Scanning spot axial localization precision & accuracy

To characterize scanning spot axial localization precision and accuracy, we imaged two staggered metal base plates separated by 25.4 mm in depth (Fig. 2c). We measured the depth profiles (Fig. 2d) along two lines in the galvanometer scan direction (blue and black lines in Fig. 2c) of the front and back metal plates. We defined the scanning spot axial localization precision as the SD of the depth localization from multiple laterally displaced locations along the galvanometer scan direction line, and the scanning spot axial localization accuracy as their depth difference (Fig. 2e), to be compared to the ground truth depth difference of 25.4 mm (red line in Fig. 2e). We repeated this measurement at five different axial positions (~4, 10, 16, 22, and 28 cm).

Lateral localization precision

We characterized the lateral localization precision of our system by imaging the same staggered metal plates and quantifying the uncertainty of the edge localization.
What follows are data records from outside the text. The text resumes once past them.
-- ==== Sys2Proof/Laws/FrameAnalogue.lean ====
section
/-!
SUPPORT. What the operations of Machine/Analogue.lean may change (Laws/Frames.lean).
-/
namespace Sys2Proof.Machine

theorem State.aoFlags_frame {F : Place → Bool} {z : State} (s : State) (k : Nat) (c : Nat)
    (hu : Al F [.regs]) (hz : Fr F z s) :
    Fr F z (State.aoFlags s k c) := by
  unfold State.aoFlags
  exact (fr_ite hz
  (by
    extract_lets +onlyGivenNames x0_
    extract_lets +onlyGivenNames x1_
    extract_lets +onlyGivenNames x2_
    exact (State.wr_frame _ _ _ (sub hu rfl) (State.wr_frame _ _ _ (sub hu rfl) hz))))

theorem execAoReadbackClear_frame {F : Place → Bool} {z : State} (k : Fin 8) (c : Fin 8) (s : State)
    (hu : Al F [.regs, .saf, .frc]) (hz : Fr F z s) :
    FrA F z (execAoReadbackClear k c s) := by
  unfold execAoReadbackClear
  extract_lets +onlyGivenNames x0_
  exact (by
    split
    · exact (frA_next hz)
    · exact (fr_iteA (frA_next (State.aoFlags_frame _ _ _ (sub hu rfl) (State.wr_frame _ _ _ (sub hu rfl) (State.waitTo_frame _ _ (sub hu rfl) hz))))
      (frA_next hz)))

theorem execComplianceSet_frame {F : Place → Bool} {z : State} (k : Fin 8) (c : Fin 8) (s : State)
    (hu : Al F [.isl, .gb, .regs, .free, .gates, .saf, .frc]) (hz : Fr F z s) :
    FrA F z (execComplianceSet k c s) := by
  unfold execComplianceSet
  extract_lets +onlyGivenNames x0_
  extract_lets +onlyGivenNames x1_
  extract_lets +onlyGivenNames x2_
  exact (by
    split
    · exact (frA_next hz)
    · exact (fr_iteA (frA_next hz)
      (by
        extract_lets +onlyGivenNames x3_
        have h3_ : Fr F z x3_ := (State.waitTo_frame _ _ (sub hu rfl) hz)
        try clear_value x3_
        revert x3_
        refine fr_id ?_
        intro x3_ h3_
        extract_lets +onlyGivenNames x4_
        have h4_ : Fr F z x4_ := (State.wr_frame _ _ _ (sub hu rfl) (State.setCh_frame _ _ _ _ (sub hu rfl) h3_))
        try clear_value x4_
        revert x4_
        refine fr_id ?_
        intro x4_ h4_
        exact (frA_next (State.post_frame _ _ _ _ _ _ (sub hu rfl) (State.aoFlags_frame _ _ _ (sub hu rfl) h4_))))))

theorem execLoopSideStop_frame {F : Place → Bool} {z : State} (k : Fin 8) (c : Fin 8) (vterm : Nat) (opened : Bool) (s : State)
    (hu : Al F [.isl, .gb, .regs, .free, .gates]) (hz : Fr F z s) :
    FrA F z (execLoopSideStop k c vterm opened s) := by
  unfold execLoopSideStop
  extract_lets +onlyGivenNames x0_
  extract_lets +onlyGivenNames x1_
  extract_lets +onlyGivenNames x2_
  exact (fr_iteA (fr_iteA (frA_next (State.post_frame _ _ _ _ _ _ (sub hu rfl) (State.setCh_frame _ _ _ _ (sub hu rfl) hz)))
  (frA_next (State.setCh_frame _ _ _ _ (sub hu rfl) hz)))
  (frA_next hz))

theorem execComplianceClear_frame {F : Place → Bool} {z : State} (k : Fin 8) (c : Fin 8) (s : State)
    (hu : Al F [.gb, .regs, .gates, .saf, .frc]) (hz : Fr F z s) :
    FrA F z (execComplianceClear k c s) := by
  unfold execComplianceClear
  extract_lets +onlyGivenNames x0_
  extract_lets +onlyGivenNames x1_
  exact (by
    split
    · exact (frA_next hz)
    · exact (fr_iteA (frA_next hz)
      (by
        extract_lets +onlyGivenNames x2_
        have h2_ : Fr F z x2_ := (State.waitTo_frame _ _ (sub hu rfl) hz)
        try clear_value x2_
        revert x2_
        refine fr_id ?_
        intro x2_ h2_
        extract_lets +onlyGivenNames x3_
        have h3_ : Fr F z x3_ := (State.wr_frame _ _ _ (sub hu rfl) (State.wr_frame _ _ _ (sub hu rfl) h2_))
        try clear_value x3_
        revert x3_
        refine fr_id ?_
        intro x3_ h3_
        exact (frA_next (State.post_frame _ _ _ _ _ _ (sub hu rfl) (State.aoFlags_frame _ _ _ (sub hu rfl) h3_))))))

theorem execCompFault_frame {F : Place → Bool} {z : State} (k : Fin 8) (c : Fin 8) (s : State)
    (hu : Al F [.gb, .regs, .gates, .saf, .frc]) (hz : Fr F z s) :
    FrA F z (execCompFault k c s) := by
  unfold execCompFault
  extract_lets +onlyGivenNames x0_
  exact (fr_iteA (by
    extract_lets +onlyGivenNames x1_
    have h1_ : Fr F z x1_ := (State.waitTo_frame _ _ (sub hu rfl) hz)
    try clear_value x1_
    revert x1_
    refine fr_id ?_
    intro x1_ h1_
    extract_lets +onlyGivenNames x2_
    have h2_ : Fr F z x2_ := (State.wr_frame _ _ _ (sub hu rfl) h1_)
    try clear_value x2_
    revert x2_
    refine fr_id ?_
    intro x2_ h2_
    exact (frA_next (State.post_frame _ _ _ _ _ _ (sub hu rfl) (State.aoFlags_frame _ _ _ (sub hu rfl) h2_))))
  (frA_next hz))

theorem execThermalResume_frame {F : Place → Bool} {z : State} (k : Fin 8) (c : Fin 8) (temp : Int) (s : State)
    (hu : Al F [.isl, .gb, .regs, .free, .gates, .saf, .frc]) (hz : Fr F z s) :
    FrA F z (execThermalResume k c temp s) := by
  unfold execThermalResume
  extract_lets +onlyGivenNames x0_
  extract_lets +onlyGivenNames x1_
  exact (fr_iteA (by
    extract_lets +onlyGivenNames x2_
    have h2_ : Fr F z x2_ := (State.waitTo_frame _ _ (sub hu rfl) hz)
    try clear_value x2_
    revert x2_
    refine fr_id ?_
    intro x2_ h2_
    exact (frA_next (State.post_frame _ _ _ _ _ _ (sub hu rfl) (State.setCh_frame _ _ _ _ (sub hu rfl) h2_))))
  (frA_next hz))

theorem execBuckUpdate_frame {F : Place → Bool} {z : State} (k : Fin 8) (c : Fin 8) (s : State)
    (hu : Al F [.isl, .gb, .regs, .free, .gates, .saf, .frc]) (hz : Fr F z s) :
    FrA F z (execBuckUpdate k c s) := by
  unfold execBuckUpdate
  extract_lets +onlyGivenNames x0_
  extract_lets +onlyGivenNames x1_
  exact (fr_iteA (by
    extract_lets +onlyGivenNames x2_
    have h2_ : Fr F z x2_ := (fr_ite (State.waitTo_frame _ _ (sub hu rfl) hz)
    hz)
    try clear_value x2_
    revert x2_
    refine fr_id ?_
    intro x2_ h2_
    extract_lets +onlyGivenNames x3_
    extract_lets +onlyGivenNames x4_
    extract_lets +onlyGivenNames x5_
    extract_lets +onlyGivenNames x6_
    extract_lets +onlyGivenNames x7_
    extract_lets +onlyGivenNames x8_
    have h8_ : Fr F z x8_ := (State.setIsland_frame _ _ _ (sub hu rfl) h2_)
    try clear_value x8_
    revert x8_
    refine fr_id ?_
    intro x8_ h8_
    exact (frA_next (fr_ite (State.post_frame _ _ _ _ _ _ (sub hu rfl) h8_)
    h8_)))
  (frA_next hz))

theorem execTxOverload_frame {F : Place → Bool} {z : State} (k : Fin 8) (c : Fin 8) (mA : Nat) (s : State)
    (hu : Al F [.isl, .gb, .regs, .free, .gates, .saf, .frc]) (hz : Fr F z s) :
    FrA F z (execTxOverload k c mA s) := by
  unfold execTxOverload
  extract_lets +onlyGivenNames x0_
  exact (fr_iteA (by
    extract_lets +onlyGivenNames x1_
    have h1_ : Fr F z x1_ := (State.waitTo_frame _ _ (sub hu rfl) hz)
    try clear_value x1_
    revert x1_
    refine fr_id ?_
    intro x1_ h1_
    exact (frA_next (State.post_frame _ _ _ _ _ _ (sub hu rfl) (State.setCh_frame _ _ _ _ (sub hu rfl) h1_))))
  (frA_next hz))

theorem execThermalTrip_frame {F : Place → Bool} {z : State} (k : Fin 8) (c : Fin 8) (temp : Int) (s : State)
    (hu : Al F [.isl, .gb, .regs, .free, .gates]) (hz : Fr F z s) :
    FrA F z (execThermalTrip k c temp s) := by
  unfold execThermalTrip
  extract_lets +onlyGivenNames x0_
  extract_lets +onlyGivenNames x1_
  exact (fr_iteA (frA_next (State.post_frame _ _ _ _ _ _ (sub hu rfl) (State.setCh_frame _ _ _ _ (sub hu rfl) hz)))
  (frA_next hz))

theorem execTxOverloadClear_frame {F : Place → Bool} {z : State} (k : Fin 8) (c : Fin 8) (s : State)
    (hu : Al F [.isl, .regs, .free, .saf, .frc]) (hz : Fr F z s) :
    FrA F z (execTxOverloadClear k c s) := by
  unfold execTxOverloadClear
  extract_lets +onlyGivenNames x0_
  exact (fr_iteA (by
    extract_lets +onlyGivenNames x1_
    have h1_ : Fr F z x1_ := (State.waitTo_frame _ _ (sub hu rfl) hz)
    try clear_value x1_
    revert x1_
    refine fr_id ?_
    intro x1_ h1_
    exact (frA_next (State.setCh_frame _ _ _ _ (sub hu rfl) h1_)))
  (frA_next hz))

theorem State.aiClassify_frame {F : Place → Bool} {z : State} (s : State) (k : Nat) (c : Nat)
    (hu : Al F [.isl, .gb, .regs, .free, .gates]) (hz : Fr F z s) :
    Fr F z (State.aiClassify s k c) := by
  unfold State.aiClassify
  extract_lets +onlyGivenNames x0_
  extract_lets +onlyGivenNames x1_
  extract_lets +onlyGivenNames x2_
  extract_lets +onlyGivenNames x3_
  exact (by
    split
    · exact (State.setCh_frame _ _ _ _ (sub hu rfl) hz)
    · extract_lets +onlyGivenNames x4_
      exact (fr_ite (State.setCh_frame _ _ _ _ (sub hu rfl) hz)
      (by
        extract_lets +onlyGivenNames x5_
        extract_lets +onlyGivenNames x6_
        extract_lets +onlyGivenNames x7_
        have h7_ : Fr F z x7_ := (State.setCh_frame _ _ _ _ (sub hu rfl) hz)
        try clear_value x7_
        revert x7_
        refine fr_id ?_
        intro x7_ h7_
        extract_lets +onlyGivenNames x8_
        have h8_ : Fr F z x8_ := (fr_ite (State.post_frame _ _ _ _ _ _ (sub hu rfl) h7_)
        h7_)
        try clear_value x8_
        revert x8_
        refine fr_id ?_
        intro x8_ h8_
        exact (fr_ite (State.post_frame _ _ _ _ _ _ (sub hu rfl) h8_)
        h8_))))

theorem State.trimWrite_frame {F : Place → Bool} {z : State} (s : State) (m : Master) (k : Nat) (c : Nat) (value : Nat)
    (hu : Al F [.gb, .regs, .resp, .gates]) (hz : Fr F z s) :
    Fr F z (State.trimWrite s m k c value) := by
  unfold State.trimWrite
  exact (fr_ite hz
  (fr_ite (State.refuseWrite_frame _ _ _ (sub hu rfl) hz)
  (State.post_frame _ _ _ _ _ _ (sub hu rfl) (State.wr_frame _ _ _ (sub hu rfl) hz))))

theorem execTrimWrite_frame {F : Place → Bool} {z : State} (m : Master) (k : Fin 8) (c : Fin 8) (value : Word) (s : State)
    (hu : Al F [.gb, .regs, .resp, .gates]) (hz : Fr F z s) :
    FrA F z (execTrimWrite m k c value s) := by
  unfold execTrimWrite
  exact (frA_next (State.access_frame _ _ _ _ _ _ (sub hu rfl) hz (fun _ h0_ => (State.trimWrite_frame _ _ _ _ _ (sub hu rfl) h0_))))

theorem execAiSample_frame {F : Place → Bool} {z : State} (k : Fin 8) (c : Fin 8) (raw : Nat) (s : State)
    (hu : Al F [.isl, .gb, .regs, .free, .gates, .saf, .frc]) (hz : Fr F z s) :
    FrA F z (execAiSample k c raw s) := by
  unfold execAiSample
  extract_lets +onlyGivenNames x0_
  exact (fr_iteA (by
    extract_lets +onlyGivenNames x1_
    have h1_ : Fr F z x1_ := (State.waitTo_frame _ _ (sub hu rfl) hz)
    try clear_value x1_
    revert x1_
    refine fr_id ?_
    intro x1_ h1_
    extract_lets +onlyGivenNames x2_
    extract_lets +onlyGivenNames x3_
    extract_lets +onlyGivenNames x4_
    extract_lets +onlyGivenNames x5_
    extract_lets +onlyGivenNames x6_
    have h6_ : Fr F z x6_ := (State.setCh_frame _ _ _ _ (sub hu rfl) h1_)
    try clear_value x6_
    revert x6_
    refine fr_id ?_
    intro x6_ h6_
    extract_lets +onlyGivenNames x7_
    have h7_ : Fr F z x7_ := (fr_ite h6_
    (State.useFree_frame _ (sub hu rfl) h6_))
    try clear_value x7_
    revert x7_
    refine fr_id ?_
    intro x7_ h7_
    exact (frA_next (State.aiClassify_frame _ _ _ (sub hu rfl) h7_)))
  (frA_next hz))

end Sys2Proof.Machine
end

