-- ==== Sys2Proof/Laws/FramePgn.lean ====
section
/-!
SUPPORT. What the operations of Machine/Pgn.lean may change (Laws/Frames.lean).
-/
namespace Sys2Proof.Machine

theorem State.setChan_frame {F : Place → Bool} {z : State} (s : State) (ch : Nat) (c : PgnChan)
    (hu : Al F [.pgn, .regs]) (hz : Fr F z s) :
    Fr F z (State.setChan s ch c) := by
  unfold State.setChan
  exact (State.wr_frame _ _ _ (sub hu rfl) (fr_pgn hz (al hu rfl)))

theorem State.pgnEndTimeout_frame {F : Place → Bool} {z : State} (s : State) (ch : Nat) (why : Nat)
    (hu : Al F [.gb, .regs, .gates]) (hz : Fr F z s) :
    Fr F z (State.pgnEndTimeout s ch why) := by
  unfold State.pgnEndTimeout
  exact (fr_ite (State.post_frame _ _ _ _ _ _ (sub hu rfl) (State.wr_frame _ _ _ (sub hu rfl) hz))
  hz)

theorem State.queMirror_frame {F : Place → Bool} {z : State} (s : State) (q : Nat) (from_ : Nat) (to_ : Nat)
    (hu : Al F [.ban]) (hz : Fr F z s) :
    Fr F z (State.queMirror s q from_ to_) := by
  unfold State.queMirror
  exact (fr_foldl (fun _ _ h0_ => (State.rxMirror_frame _ _ _ _ _ (sub hu rfl) h0_))
  hz)

theorem State.queFollow_frame {F : Place → Bool} {z : State} (s : State) (q : Nat)
    (hu : Al F [.regs, .gates]) (hz : Fr F z s) :
    Fr F z (State.queFollow s q) := by
  unfold State.queFollow
  exact (fr_ite (State.ring_frame _ _ (sub hu rfl) (State.wr_frame _ _ _ (sub hu rfl) hz))
  (State.wr_frame _ _ _ (sub hu rfl) hz))

theorem State.pgnWithdraw_frame {F : Place → Bool} {z : State} (s : State) (ch : Nat)
    (hu : Al F [.gb, .pgn, .regs, .gates]) (hz : Fr F z s) :
    Fr F z (State.pgnWithdraw s ch) := by
  unfold State.pgnWithdraw
  extract_lets +onlyGivenNames x0_
  extract_lets +onlyGivenNames x1_
  extract_lets +onlyGivenNames x2_
  have h2_ : Fr F z x2_ := (State.setChan_frame _ _ _ (sub hu rfl) hz)
  try clear_value x2_
  revert x2_
  refine fr_id ?_
  intro x2_ h2_
  extract_lets +onlyGivenNames x3_
  have h3_ : Fr F z x3_ := (State.wr_frame _ _ _ (sub hu rfl) h2_)
  try clear_value x3_
  revert x3_
  refine fr_id ?_
  intro x3_ h3_
  extract_lets +onlyGivenNames x4_
  have h4_ : Fr F z x4_ := (State.post_frame _ _ _ _ _ _ (sub hu rfl) h3_)
  try clear_value x4_
  revert x4_
  refine fr_id ?_
  intro x4_ h4_
  exact (fr_ite (State.pgnEndTimeout_frame _ _ _ (sub hu rfl) h4_)
  h4_)

theorem State.pgnTimeout_frame {F : Place → Bool} {z : State} (s : State) (ch : Nat)
    (hu : Al F [.gb, .pgn, .regs, .gates]) (hz : Fr F z s) :
    Fr F z (State.pgnTimeout s ch) := by
  unfold State.pgnTimeout
  exact (fr_ite hz
  (by
    extract_lets +onlyGivenNames x0_
    extract_lets +onlyGivenNames x1_
    have h1_ : Fr F z x1_ := (fr_pgn hz (al hu rfl))
    try clear_value x1_
    revert x1_
    refine fr_id ?_
    intro x1_ h1_
    extract_lets +onlyGivenNames x2_
    have h2_ : Fr F z x2_ := (State.ring_frame _ _ (sub hu rfl) (State.wr_frame _ _ _ (sub hu rfl) h1_))
    try clear_value x2_
    revert x2_
    refine fr_id ?_
    intro x2_ h2_
    exact (State.post_frame _ _ _ _ _ _ (sub hu rfl) h2_)))

theorem State.pgnStore_frame {F : Place → Bool} {z : State} (s : State) (ch : Nat) (len : Nat) (kind : Nat) (param : Nat) (payload : List Byte)
    (hu : Al F [.ban, .pgn, .regs, .gates]) (hz : Fr F z s) :
    Fr F z (State.pgnStore s ch len kind param payload) := by
  unfold State.pgnStore
  extract_lets +onlyGivenNames x0_
  extract_lets +onlyGivenNames x1_
  extract_lets +onlyGivenNames x2_
  extract_lets +onlyGivenNames x3_
  extract_lets +onlyGivenNames x4_
  have h4_ : Fr F z x4_ := (State.setChan_frame _ _ _ (sub hu rfl) hz)
  try clear_value x4_
  revert x4_
  refine fr_id ?_
  intro x4_ h4_
  extract_lets +onlyGivenNames x5_
  have h5_ : Fr F z x5_ := (State.wr_frame _ _ _ (sub hu rfl) h4_)
  try clear_value x5_
  revert x5_
  refine fr_id ?_
  intro x5_ h5_
  exact (fr_ite (State.ring_frame _ _ (sub hu rfl) h5_)
  (State.rxMirror_frame _ _ _ _ _ (sub hu rfl) h5_))

theorem State.queReleaseTo_frame {F : Place → Bool} {z : State} (s : State) (q : Nat) (idx : Nat)
    (hu : Al F [.regs, .gates]) (hz : Fr F z s) :
    Fr F z (State.queReleaseTo s q idx) := by
  unfold State.queReleaseTo
  exact (fr_ite (State.ring_frame _ _ (sub hu rfl) (State.wr_frame _ _ _ (sub hu rfl) hz))
  hz)

theorem State.pgnDenied_frame {F : Place → Bool} {z : State} (s : State) (m : Master) (write : Bool) (ch : Nat) (a : Nat)
    (hu : Al F [.gb, .regs, .resp, .gates]) (hz : Fr F z s) :
    Fr F z (State.pgnDenied s m write ch a) := by
  unfold State.pgnDenied
  exact (State.post_frame _ _ _ _ _ _ (sub hu rfl) (State.busFail_frame _ _ _ _ _ _ (sub hu rfl) hz))

theorem State.pgnCmdWrite_frame {F : Place → Bool} {z : State} (s : State) (m : Master) (ch : Nat) (value : Nat)
    (hu : Al F [.gb, .pgn, .regs, .resp, .gates]) (hz : Fr F z s) :
    Fr F z (State.pgnCmdWrite s m ch value) := by
  unfold State.pgnCmdWrite
  exact (fr_ite (fr_ite (State.pgnWithdraw_frame _ _ (sub hu rfl) hz)
  hz)
  (State.pgnDenied_frame _ _ _ _ _ (sub hu rfl) hz))

theorem State.pgnReleaseTo_frame {F : Place → Bool} {z : State} (s : State) (ch : Nat) (pos : Nat)
    (hu : Al F [.pgn, .regs, .gates]) (hz : Fr F z s) :
    Fr F z (State.pgnReleaseTo s ch pos) := by
  unfold State.pgnReleaseTo
  extract_lets +onlyGivenNames x0_
  extract_lets +onlyGivenNames x1_
  exact (fr_ite (by
    extract_lets +onlyGivenNames x2_
    exact (State.ring_frame _ _ (sub hu rfl) (State.setChan_frame _ _ _ (sub hu rfl) hz)))
  hz)

theorem State.pgnAck_frame {F : Place → Bool} {z : State} (s : State) (ch : Nat) (value : Nat)
    (hu : Al F [.gb, .pgn, .regs, .gates]) (hz : Fr F z s) :
    Fr F z (State.pgnAck s ch value) := by
  unfold State.pgnAck
  exact (fr_ite (by
    split
    · extract_lets +onlyGivenNames x0_
      extract_lets +onlyGivenNames x1_
      have h1_ : Fr F z x1_ := (State.setChan_frame _ _ _ (sub hu rfl) hz)
      try clear_value x1_
      revert x1_
      refine fr_id ?_
      intro x1_ h1_
      exact (State.pgnEndTimeout_frame _ _ _ (sub hu rfl) h1_)
    · exact hz)
  hz)
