-- ==== Sys2Proof/Laws/FrameTimeUnit.lean ====
section
/-!
SUPPORT. What the operations of Machine/TimeUnit.lean may change (Laws/Frames.lean).
-/
namespace Sys2Proof.Machine

theorem State.ppsSteer_frame {F : Place → Bool} {z : State} (s : State) (interval : Nat)
    (hu : Al F [.tim]) (hz : Fr F z s) :
    Fr F z (State.ppsSteer s interval) := by
  unfold State.ppsSteer
  exact (fr_ite (by
    extract_lets +onlyGivenNames x0_
    extract_lets +onlyGivenNames x1_
    extract_lets +onlyGivenNames x2_
    exact (fr_tim hz (al hu rfl)))
  hz)

theorem State.driftCount_frame {F : Place → Bool} {z : State} (s : State)
    (hu : Al F [.wear, .tim]) (hz : Fr F z s) :
    Fr F z (State.driftCount s) := by
  unfold State.driftCount
  extract_lets +onlyGivenNames x0_
  extract_lets +onlyGivenNames x1_
  extract_lets +onlyGivenNames x2_
  exact (by
    intro p hp
    cases p
    case wear => exact fr_no (al hu rfl) hp
    case tim => exact fr_no (al hu rfl) hp
    all_goals exact fr_eq (hz _ hp) rfl)

theorem execC2BackupRefresh_frame {F : Place → Bool} {z : State} (s : State)
    (hu : Al F [.power, .tim, .regs, .frc]) (hz : Fr F z s) :
    FrA F z (execC2BackupRefresh s) := by
  unfold execC2BackupRefresh
  exact (fr_iteA (by
    extract_lets +onlyGivenNames x0_
    have h0_ : Fr F z x0_ := (fr_frc hz (al hu rfl))
    try clear_value x0_
    revert x0_
    refine fr_id ?_
    intro x0_ h0_
    extract_lets +onlyGivenNames x1_
    extract_lets +onlyGivenNames x2_
    have h2_ : Fr F z x2_ := (fr_tim h0_ (al hu rfl))
    try clear_value x2_
    revert x2_
    refine fr_id ?_
    intro x2_ h2_
    extract_lets +onlyGivenNames x3_
    have h3_ : Fr F z x3_ := (State.wr64_frame _ _ _ _ (sub hu rfl) h2_)
    try clear_value x3_
    revert x3_
    refine fr_id ?_
    intro x3_ h3_
    exact (frA_next (fr_power h3_ (al hu rfl))))
  (frA_next hz))

theorem execPpsOutEdge_frame {F : Place → Bool} {z : State} (s : State)
    (hu : Al F [.tim, .frc]) (hz : Fr F z s) :
    FrA F z (execPpsOutEdge s) := by
  unfold execPpsOutEdge
  exact (by
    split
    · exact (frA_next hz)
    · extract_lets +onlyGivenNames x0_
      extract_lets +onlyGivenNames x1_
      extract_lets +onlyGivenNames x2_
      have h2_ : Fr F z x2_ := (fr_ite hz
      (State.waitClass_frame _ _ _ (sub hu rfl) hz))
      try clear_value x2_
      revert x2_
      refine fr_id ?_
      intro x2_ h2_
      extract_lets +onlyGivenNames x3_
      exact (frA_next (fr_tim h2_ (al hu rfl))))

theorem State.domGm_frame {F : Place → Bool} {z : State} (s : State) (d : Nat) (m : PtpMaster)
    (hu : Al F [.regs]) (hz : Fr F z s) :
    Fr F z (State.domGm s d m) := by
  unfold State.domGm
  extract_lets +onlyGivenNames x0_
  have h0_ : Fr F z x0_ := (State.wr64_frame _ _ _ _ (sub hu rfl) hz)
  try clear_value x0_
  revert x0_
  refine fr_id ?_
  intro x0_ h0_
  exact (State.wr_frame _ _ _ (sub hu rfl) (State.wr_frame _ _ _ (sub hu rfl) h0_))

theorem State.setDomOfs_frame {F : Place → Bool} {z : State} (s : State) (d : Nat) (ofs : Int)
    (hu : Al F [.regs]) (hz : Fr F z s) :
    Fr F z (State.setDomOfs s d ofs) := by
  unfold State.setDomOfs
  exact (State.wr64_frame _ _ _ _ (sub hu rfl) hz)

theorem State.classCapture_frame {F : Place → Bool} {z : State} (s : State) (m : Master) (w : Width) (t : Int) (hi4' : Fld) (ns : Fld)
    (hu : Al F [.resp, .latch]) (hz : Fr F z s) :
    Fr F z (State.classCapture s m w t hi4' ns) := by
  unfold State.classCapture
  extract_lets +onlyGivenNames x0_
  have h0_ : Fr F z x0_ := (State.setLatch_frame _ _ _ _ (sub hu rfl) (State.setLatch_frame _ _ _ _ (sub hu rfl) hz))
  try clear_value x0_
  revert x0_
  refine fr_id ?_
  intro x0_ h0_
  exact (State.answer_frame _ _ (sub hu rfl) h0_)

theorem execDelayReq_frame {F : Place → Bool} {z : State} (d : Fin 2) (x : DelayStep) (s : State)
    (hu : Al F [.tim, .regs]) (hz : Fr F z s) :
    FrA F z (execDelayReq d x s) := by
  unfold execDelayReq
  exact (by
    split
    · exact (frA_next hz)
    · exact (fr_iteA (by
        extract_lets +onlyGivenNames x0_
        extract_lets +onlyGivenNames x1_
        have h1_ : Fr F z x1_ := (State.wr_frame _ _ _ (sub hu rfl) hz)
        try clear_value x1_
        revert x1_
        refine fr_id ?_
        intro x1_ h1_
        exact (frA_next (State.setDom_frame _ _ _ (sub hu rfl) h1_)))
      (frA_next hz)))

theorem execSlewingEnd_frame {F : Place → Bool} {z : State} (second : Bool) (s : State)
    (hu : Al F [.regs, .frc]) (hz : Fr F z s) :
    FrA F z (execSlewingEnd second s) := by
  unfold execSlewingEnd
  exact (fr_iteA (fr_iteA (frA_next (State.wr_frame _ _ _ (sub hu rfl) (fr_frc hz (al hu rfl))))
  (frA_next hz))
  (fr_iteA (frA_next (State.wr_frame _ _ _ (sub hu rfl) (fr_frc hz (al hu rfl))))
  (frA_next hz)))

theorem State.c2Leave_frame {F : Place → Bool} {z : State} (s : State) (d : Nat)
    (hu : Al F [.tim, .regs]) (hz : Fr F z s) :
    Fr F z (State.c2Leave s d) := by
  unfold State.c2Leave
  exact (fr_ite hz
  (by
    extract_lets +onlyGivenNames x0_
    extract_lets +onlyGivenNames x1_
    extract_lets +onlyGivenNames x2_
    extract_lets +onlyGivenNames x3_
    have h3_ : Fr F z x3_ := (fr_tim hz (al hu rfl))
    try clear_value x3_
    revert x3_
    refine fr_id ?_
    intro x3_ h3_
    exact (State.wr_frame _ _ _ (sub hu rfl) (State.wr_frame _ _ _ (sub hu rfl) h3_))))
To measure the horizontal localization precision, we aligned the edge of metal plates perpendicular to the grating/horizontal axis, and obtained the depth map using the same STFT processing method described above, except that for characterization purposes, we oversampled the depth map by having two adjacent STFT windows separated by 10 samples or 0.08 cm−1 in wavenumber. We plotted the resulting edge response function (Fig. 2f) along the horizontal axis (red line in Fig. 2c) and obtained the depth range measurement as the peak of its derivative (Fig. 2g). We repeated this measurement at 250 consecutive lateral positions along the vertical axis. Finally, we fit the peak location profile with a line to remove the residual tilt due to imperfect alignment of metal plates, and calculated the residual standard deviation (Fig. 2h), to arrive at the horizontal localization precision. Using the same approach, we measured the vertical localization precision by imaging the same metal base plates rotated by 90 degrees. We placed the base plates at three different lateral positions(center: ~[0, 0] cm; edge: ~[+10, 0] cm; corner: [+10, +10] cm) and five different axial positions (~4, 10, 16, 22, and 28 cm) to quantify the horizontal and vertical lateral localization precision over the entire 3D imaging space.